White’s comparison of Lincoln with Martin Luther captures something about how Lincoln appeared to those who saw him in person and how an individual temperament infused a public identity. Lincoln didn’t need to explain in detail how his personal experience related to the ideas he expressed in public. Today we often expect aspiring politicians to make known their deepest and most private motives. Lincoln was reserved in personal details but quite open in showing his true emotional self, including the suffering that sometimes ove
rtook him. Reporters, allies, and ordinary citizens who watched Lincoln rarely came away thinking they knew his secrets, but they often came away thinking they’d seen the man. And they were right. He brought into the public realm, and into the argument about public questions, a vision that had been nurtured in him over many years, and to which he still turned in his own hour of need. Lincoln saw the world as a deeply flawed, even tragic, place where imperfect people had to make the best of poor materials. At his worst, the burdens of this vision pressed him into ruts and troughs. At his best, it fueled a passion for redemption.
Lincoln’s reputation for looking on the dark side of things politically ran through his career. “You know I am never sanguine,” he wrote in 1840. In 1864, he complained, “The most trying thing in all of this war is that the people are too sanguine; they expect too much at once.” The tendency to see the darkness was ingrained in him, a political instinct that his friends connected to his personal temperament.
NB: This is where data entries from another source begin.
/-! ### Conditions (R327, R333) -/

/-- A condition joins those that are present; as collateral only, if a window that names its detector is open. -/
def addCond (unit : Nat) (e : RawEvent) (s : State) : State :=
  let c : Cond := { code := e.code, unit, level := e.level, p0 := e.p0, p1 := e.p1, p2 := e.p2, p3 := e.p3, collateral := isCollateral e s }
  { s with flt := { s.flt with conds := s.flt.conds ++ [c] } }

/-- A condition becomes present: raised once. -/
def condOn (unit : Nat) (e : RawEvent) (s : State) : State := if condIs e.code unit s then s else raise e (addCond unit e s)

/-- A condition is removed. -/
def condOff (code unit : Nat) (s : State) : State :=
  { s with flt := { s.flt with conds := s.flt.conds.filter (fun c => !(c.code = code && c.unit = unit)) } }

/-- A condition follows a test. -/
def condSet (on : Bool) (unit : Nat) (e : RawEvent) (s : State) : State := if on then condOn unit e s else condOff e.code unit s

/-- A window closes; conditions raised as collateral only, and named by no window still open, are raised as real (R333); an injected
one keeps INJECTED (R342). -/
def closeWindow (r : Nat) (s : State) : State :=
  if !s.flt.windows.contains r then s
  else
    let s := { s with flt := { s.flt with windows := s.flt.windows.filter (· ≠ r) } }
    let due := s.flt.conds.filter (fun c => c.collateral && (dependents r).contains c.code && !windowOpenFor c.code s)
    (ranked (fun c => (c.level, c.code)) due).foldl (fun s c =>
      let f := s.flt.conds.map (fun x => if x.code = c.code && x.unit = c.unit then { x with collateral := false } else x)
      raiseAs (c.unit = injectUnit) { code := c.code, level := c.level, p0 := c.p0, p1 := c.p1, p2 := c.p2, p3 := c.p3 }
        { s with flt := { s.flt with conds := f } }) s

/-! ### Clearing (R335 to R338) -/

/-- CLEAR of one class (R335). -/
def clearClass (c : Nat) (s : State) : State :=
  let lvl := presentLevel s.flt c
  modClass c (fun k => { k with level := lvl, acked := false, hold := k.hold && (condsOf s.flt c).any (fun x => 4 ≤ x.level) }) s

/-- CLEAR of the classes of a mask; an emptied collector re-arms the first-fault capture (R336). -/
def clearClasses (mask : Nat) (s : State) : State :=
  let s := (List.range 18).foldl (fun s c => if 1 ≤ c && mask.testBit c then clearClass c s else s) s
  if s.flt.classes.all (·.level = 0) then { s with flt := { s.flt with first := none } } else s

/-- The classes of a mask that a CLEAR refused (REMAINING). -/
def remaining (mask : Nat) (s : State) : Nat :=
  maskOf ((List.range 18).filter (fun c => 1 ≤ c && mask.testBit c && ((classOf s.flt c).level ≠ 0 || (classOf s.flt c).hold)))

/-- ACK of the classes of a mask (R334, R346). -/
def ackClasses (mask : Nat) (s : State) : State :=
  (List.range 18).foldl (fun s c =>
    if 1 ≤ c && mask.testBit c then modClass c (fun k => { k with acked := k.acked || k.level ≠ 0 }) s else s) s

end Sys2Proof.Machine
end

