-- ==== Sys2Proof/Machine/Calib.lean ====
section
/-! DEFINITION. Stores of the NVM port, PATTERN_WRITE, CALIBRATE, CAL_COMMIT, NVM_READ (R359 to R372). -/

namespace Sys2Proof.Machine

/-! ### Stores (R359 to R363) -/

/-- The history of D gets an entry at a commit at which D differs from the last one (R388). -/
def lifeEntry (s : State) : State :=
  let l := s.evr.life
  let d := defectCount s
  let last := assocGet (0, 0) ((l.defectNext + 255) % 256) (l.defectHist.map (fun h => (h.1, (h.2.1, h.2.2))))
  if !l.defectHist.isEmpty && last.2 = d then s
  else { s with evr := { s.evr with life := { l with
      defectNext := (l.defectNext + 1) % 256
      defectHist := (l.defectNext, (s.ao.seconds, d)) :: l.defectHist.filter (fun h => h.1 ≠ l.defectNext) } } }

/-- The calibration header differs from the stored one (R363). -/
def headerDiffers (s : State) : Bool :=
  match loadSlot s 5 with
  | none => true
  | some k => slotBody s 5 k ≠ headerBody s

/-- A store begins: its target is chosen, its body formed from the values in force, COMMIT of the target set to 0 (R359, R360). -/
def beginStore (r : StoreReq) (s : State) : State :=
  let c := r.content
  let s := if c = 9 then lifeEntry s else s
  let s := if c = 2 && r.auto && headerDiffers s then requestStore 5 [] s else s
  let k := storeTarget s c
  let gen := newGen s c
  let body := r.patch.foldl (fun b x => splice b x.1 x.2) (storeBody s c)
  let run : StoreRun := { content := c, slot := k, gen, body, auto := r.auto, patch := r.patch, who := r.who, mapGen := s.diag.mapGen, sleep := r.sleep }
  clearCommit c k { s with nvm := { s.nvm with run := some run } }

/-- NVM_STORE_START (R318, R362): while the window is closed every store that waits is deferred, which is counted once for each. -/
def execNvmStoreStart (s : State) : Res :=
  .next (
    match s.nvm.queue with
    | [] => s
    | r :: rest =>
      if !awake s || s.nvm.run.isSome || s.nvm.loading then s
      else if !s.thm.nvmOpen then
        countDefers (s.nvm.queue.filter (!·.deferred)).length { s with nvm := { s.nvm with
          queue := s.nvm.queue.map (fun q => { q with deferred := true }) } }
      else beginStore r { s with nvm := { s.nvm with queue := rest } })

/-- What a committed store leaves beside its slot. -/
def storeCommitted (r : StoreRun) (s : State) : State :=
  match r.content with
  | 3 => { s with map := { s.map with sinceCommitS := 0 } }
  | 4 => { s with diag := { s.diag with storePending := s.diag.storePending && r.mapGen ≠ s.diag.mapGen } }
  | 9 => { s with evr := { s.evr with sinceS := 0, commits := satInc 16 s.evr.commits }, pwr := { s.pwr with lifeStored := s.pwr.lifeStored || r.sleep } }
  | _ => s

/-- The running store commits (R359, R360). -/
def commitStore (r : StoreRun) (s : State) : State :=
  let s := writeSlot r.content r.slot r.gen r.body { s with nvm := { s.nvm with run := none } }
  let s := storeCommitted r (setInForce r.content r.slot r.gen s)
  r.who.foldl (resolveStore r.content stOk) s

/-- Header fields that no store that waits brings anew (R365). -/
def notNewer (p : List (Nat × List Byte)) (s : State) : List (Nat × List Byte) :=
  p.filter (fun x => !s.nvm.queue.any (fun q => q.content = 5 && q.patch.any (·.1 = x.1)))

/-- The running store stops at a unit whose verify failed (R359, R362); a configuration that it brought is stored again 1 s later, unless
a newer one waits. -/
def failStore (r : StoreRun) (addr : Nat) (s : State) : State :=
  let again := notNewer r.patch s
  let s := failSlot r.content r.slot r.gen r.body addr { s with nvm := { s.nvm with run := none } }
  let s := writeFailed r.content r.slot addr s
  let s := if r.content = 5 && !again.isEmpty then
      { s with nvm := { s.nvm with retry := s.nvm.retry ++ [{ content := 5, patch := again }] } } else s
  r.who.foldl (resolveStore r.content stFailed) s

/-- NVM_STORE_COMPLETE (R359, R362) -/
def execNvmStoreComplete (failAt : Option Nat) (s : State) : Res :=
  .next (
    match s.nvm.run with
    | none => s
    | some r =>
      if !awake s then s
      else match failAt with
        | none => commitStore r s
        | some a =>
          let base := slotBase r.content r.slot
          if base ≤ a && a < base + 64 + r.body.length then failStore r a s else s)

/-- DEFECT_LIST_STORE (R114): the changed list is stored; a store that waits takes it along. -/
def execDefectListStore (s : State) : Res :=
  .next (if awake s && s.diag.storePending && !s.nvm.queue.any (·.content = 4) then requestStore 4 [] s else s)

/-! ### PATTERN_WRITE (R367) -/

/-- Contents that PATTERN_WRITE can name. -/
def pwTargets : List Nat := [0, 1, 6, 7, 8]

/-- The load in progress ends; COMMITs that run complete with result words that the manual does not state. -/
def endLoad (s : State) : State :=
  match s.nvm.pw with
  | none => s
  | some p => completeEachOpen p.commits 0x43 stFailed (tearLoad s)

/-- BEGIN: the target slot is chosen and its COMMIT set to 0. -/
def pwBegin (p : List Byte) (s : State) : Rep × State :=
  let t := field p 1 1
  if !pwTargets.contains t || field p 4 4 ≠ bodyLen t then rep stBadParam s
  else if t = 1 && slotCommitted s 1 2 then rep stRefused s
  else
    let s := endLoad s
    let k := storeTarget s t
    let load : PwLoad := { target := t, slot := k, gen := newGen s t }
    rep stOk (clearCommit t k { s with nvm := { s.nvm with pw := some load, pwTarget := t, pwBytes := 0 } })

/-- DATA: body bytes are written; a failed verify ends the load. -/
def pwData (p : List Byte) (verifyFail : Bool) (s : State) : Rep × State :=
  match s.nvm.pw with
  | none => rep stRefused s
  | some l =>
    let off := field p 4 4
    let data := p.drop 8
    if off ≠ l.bytes || bodyLen l.target < off + data.length then rep stBadParam s
    else
      let a := slotBase l.target l.slot + 64 + off
      let units := (a + data.length - 1) / 64 - a / 64 + 1
      if verifyFail then
        let s := countUnits units (mramWriteBad a data { s with nvm := { s.nvm with pw := none } })
        rep stFailed (writeFailed l.target l.slot a s)
      else
        let s := countUnits units (mramWrite a data s)
        let n := off + data.length
        rep stOk { s with nvm := { s.nvm with pw := some { l with bytes := n }, pwBytes := n } }

/-- COMMIT: once every byte is written; a further COMMIT during the check joins the first (DESIGN CHOICE, log entry 89). -/
def pwCommit (x : Src) (s : State) : Rep × State :=
  match s.nvm.pw with
  | none => rep stRefused s
  | some l =>
    if l.bytes ≠ bodyLen l.target then rep stRefused s
    else accept (fun h s => { s with nvm := { s.nvm with pw := some { l with commits := l.commits ++ [(h, x)] } } }) s

/-- PATTERN_WRITE, by its ACTION (R367). -/
def patternWrite (rq : Rq) (verifyFail : Bool) (s : State) : Res :=
  let p := rq.payload
  let act := field p 0 1
  let lenOk (n : Nat) : Bool := if act = 1 then decide (16 ≤ n) && decide (n ≤ 1024) && n % 8 = 0 else n = 8
  request rq 0x43 anyMode lenOk false (fun s =>
    if 3 < act then rep stBadParam s
    else if act = 3 then rep stOk (endLoad s)
    else if !s.thm.nvmOpen then tempWindow s
    else if act = 0 then pwBegin p s
    else if act = 1 then pwData p verifyFail s
    else pwCommit rq.src s) s

/-- PATTERN_WRITE_BEGIN (R367) -/
def execPatternWriteBegin (rq : Rq) (s : State) : Res := patternWrite rq false s

/-- PATTERN_WRITE_DATA (R367) -/
def execPatternWriteData (rq : Rq) (verifyFail : Bool) (s : State) : Res := patternWrite rq verifyFail s

/-- PATTERN_WRITE_COMMIT (R367) -/
def execPatternWriteCommit (rq : Rq) (s : State) : Res := patternWrite rq false s

/-- PATTERN_WRITE_ABORT (R367) -/
def execPatternWriteAbort (rq : Rq) (s : State) : Res := patternWrite rq false s

/-- Factory trim that is committed goes into a trim slot as well; a write of it that fails ends the COMMIT (R359, R367). -/
def pwCopyTrim (body : List Byte) (copyFail : Option Nat) (s : State) : Bool × State :=
  let k := storeTarget s 0
  let gen := newGen s 0
  let s := clearCommit 0 k s
  match copyFail with
  | none => (true, setInForce 0 k gen (writeSlot 0 k gen body s))
  | some off =>
    let addr := slotBase 0 k + off % (64 + body.length)
    (false, writeFailed 0 k addr (failSlot 0 k gen body addr s))

/-- What a COMMIT writes once its content check has passed, and whether every write held (R367). -/
def pwFinish (l : PwLoad) (body : List Byte) (writeFail : Bool) (copyFail : Option Nat) (s : State) : Bool × State :=
  let base := slotBase l.target l.slot
  if writeFail then
    (false, writeFailed l.target l.slot base (countUnits 1 (mramWriteBad base (slotHeader l.target l.gen body) s)))
  else
    let s := pwCommitSlot l body s
    if l.target = 1 then pwCopyTrim body copyFail s else (true, s)

/-- PATTERN_WRITE_COMMIT_DONE (R367): OK with GEN and CRC, or FAILED with 1 for the content and 2 for a write. -/
def execPatternWriteCommitDone (writeFail : Bool) (copyFail : Option Nat) (s : State) : Res :=
  .next (
    match s.nvm.pw with
    | none => s
    | some l =>
      if l.commits.isEmpty || !awake s then s
      else
        let body := slotBody s l.target l.slot
        let done := openReads { s with nvm := { s.nvm with pw := none } }
        if !pwContentOk l.target body then
          let (v, t) := takeFree done
          completeEach l.commits 0x43 stFailed 1 v t
        else
          let (ok, t) := pwFinish l body writeFail copyFail done
          if ok then
            let crc := field (slotHeader l.target l.gen body) 12 4
            let id := if l.target = 7 || l.target = 8 then field body 12 4 else 0
            note (ev 0x0A03 l.target l.gen crc id) (completeEach l.commits 0x43 stOk l.gen crc t)
          else
            let (v, t) := takeFree t
            completeEach l.commits 0x43 stFailed 2 v t)

/-! ### CALIBRATE and CAL_COMMIT (R369 to R371) -/

/-- SENSORS: measured and judged, where a stored header was loaded against the offsets in use too; with STORE the header is stored (R352, R353, R369). -/
def calibrateSensors (readings : List Int) (store : Bool) (h : Nat) (x : Src) (s : State) : State :=
  let skipped := sensSkipped readings
  let (offs, bad, s) := judgeSensors readings s.nvm.header.loaded s
  let s := setOffsets offs { s with nvm := { s.nvm with sensSkipped := skipped, sensFail := bad } }
  let s := if store && !skipped then requestStore 5 [] s else s
  completeOpen h 0x40 x (if skipped then stFailed else stOk) s

/-- CALIBRATE, by its ACTION (R369). -/
def calibrate (rq : Rq) (readings : State → List Int) (s : State) : Res :=
  let act := field rq.payload 0 1
  let store := (field rq.payload 1 1).testBit 0
  let modeOk (s : State) : Bool :=
    if act = 0 then s.pwr.mode = .pilot else if act = 1 then litMode s.pwr.mode || s.pwr.mode = .snuffed else true
  request rq 0x40 modeOk (lenIs 4) false (fun s =>
    if 1 < act then rep stBadParam s
    else if s.nvm.calRun.isSome then rep stBusy s
    else if store && !s.thm.nvmOpen then tempWindow s
    else if act = 0 then
      accept (fun h s => { s with nvm := { s.nvm with calRun := some { store, handle := h, src := rq.src } } }) s
    else accept (fun h s => calibrateSensors (readings s) store h rq.src s) s) s

/-- CALIBRATE_FULL (R369, R370): from the next frame latch the array is dark. -/
def execCalibrateFull (rq : Rq) (s : State) : Res := calibrate rq (fun s => s.thm.sensors.map (·.temp)) s

/-- CALIBRATE_SENSORS (R369) -/
def execCalibrateSensors (rq : Rq) (readings : List Int) (s : State) : Res :=
  if readings.length = 36 then calibrate rq (fun _ => readings) s else .fault .noSuchUnit

/-- What a judged CALIBRATE FULL stages: the wick values that are accepted, or those in use (R370). -/
def stagedSet (ok : Bool) (j : WickJudge) (s : State) : CalSet :=
  if ok then { offset := some j.offset, pre := some j.pre } else { offset := some s.arr.sinkOfs, pre := some s.arr.preLevel }

/-- The measurement of a CALIBRATE FULL is judged against the values in force and staged (R370), unless an event that the measurement
raises has ended the calibration. -/
def judgeFull (r : CalRun) (m : CalMeas) (us : Nat) (s : State) : State :=
  let s := runScan false m s
  let j := judgeWicks m.sinkOfs m (some (s.arr.sinkOfs, s.arr.preLevel)) s.arr.dis
  let outcome := calOutcome j.bad.length true
  let skipped := sensSkipped m.sens
  let (offs, sensBad, s) := judgeSensors m.sens true s
  if s.nvm.calRun.isNone then s
  else
    let ok := outcome = 1
    let set := stagedSet ok j s
    let r := { r with
      stage := 2, w := j.bad.length, flags := flag (!ok) 0 + flag skipped 1, bad := if ok then 0 else stFailed, flagged := j.bad
      sens := if ok then offs else s.thm.sensors.map (·.offset) }
    recordCal outcome false j.bad skipped sensBad us (stageCal set { s with nvm := { s.nvm with calRun := some r } })

/-- CALIBRATE_FULL_MEASURE (R370): 131 us after the latch that blanked the array, and for 11.8 ms; an entry into BEAM that an earlier
SET_MODE brings in between does not end it. -/
def execCalibrateFullMeasure (m : CalMeas) (us : Nat) (s : State) : Res :=
  guarded (measOk m) (
    match s.nvm.calRun with
    | some r => if awake s && r.full && r.stage = 1 && litMode s.pwr.mode then judgeFull r m us s else s
    | none => s)

/-- At the latch that takes the staged values a CALIBRATE FULL ends, or its stores begin (R370). -/
def endFull (s : State) : State :=
  match s.nvm.calRun with
  | some r =>
    if !(r.full && r.stage = 2) then s
    else
      let set : WickSet := { offset := s.arr.sinkOfs, pre := s.arr.preLevel, flagged := r.flagged }
      let s := setOffsets r.sens { s with
        pwr := { s.pwr with dark := staysDark s.pwr }
        nvm := { s.nvm with wickSet := if r.bad = 0 then some set else s.nvm.wickSet, calRun := none } }
      if r.store && r.bad = 0 then
        let s := requireStores 3 r.handle { s with nvm := { s.nvm with calRun := some { r with stage := 3, todo := 3 } } }
        if s.thm.nvmOpen then s else resolveClosed s
      else finishCal r s
  | none => s

/-- CAL_COMMIT (R371) -/
def execCalCommit (rq : Rq) (s : State) : Res :=
  let mask := field rq.payload 0 1 % 16
  request rq 0x41 anyMode (lenIs 4) false (fun s =>
    if mask = 0 then rep stBadParam s
    else if !s.thm.nvmOpen then tempWindow s
    else accept (fun h s =>
      let run : CalRun := { full := false, stage := 3, handle := h, src := rq.src, todo := mask }
      requireStores mask h { s with nvm := { s.nvm with commits := s.nvm.commits ++ [run] } }) s) s

/-! ### NVM_READ (R372) -/

/-- NVM_READ (R372): a word with an uncorrectable error ends it with FAILED and its address. -/
def execNvmRead (rq : Rq) (s : State) : Res :=
  let space := field rq.payload 0 1
  let count := field rq.payload 2 2
  let addr := field rq.payload 4 4
  let size := if space = 0 then 0x800000 else 1024
  request rq 0x42 anyMode (lenIs 8) false (fun s =>
    if 1 < space || count = 0 || 1016 < count || size < addr + count then rep stBadParam s
    else
      let bad := if space = 1 then scarBadIn s addr count
        else s.nvm.badWords.filter (fun w => decide (addr < 8 * w + 8) && decide (8 * w < addr + count))
      match bad with
      | w :: l => ({ status := stFailed, payload := le 4 (8 * l.foldl min w) }, openReads s)
      | [] =>
        let b := if space = 1 then memRead s.nvm.scar addr count else mramRead s addr count
        repOk b (guFeedSource 49 b s)) s

end Sys2Proof.Machine
end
Some people, Lincoln’s partner William Herndon observed, see the world “ornamented with beauty, life, and action.” Lincoln, on the other hand, “crushed the unreal, the inexact, the hollow, and the sham . . . Everything came to him in its precise shape and color.” Herndon continued, “His fault, if any, was that he saw things less than they really were; less beautiful and more frigid.” Notice that at first Herndon praises Lincoln for cutting through ornament, but then he acknowledges that there was some fault in his perception. In other words, in some situations Lincoln was like the sourpuss at a picnic, seeing only ants and grass stains amid baskets full of bread and wine. We call such a person a pessimist—usually pejoratively. But looking on the dark side, in some scenarios, is valuable. In the midst of a disaster, the man who loudly proclaims the coming trouble will surely be more valuable than the optimist who sits dreamily admiring the daisies.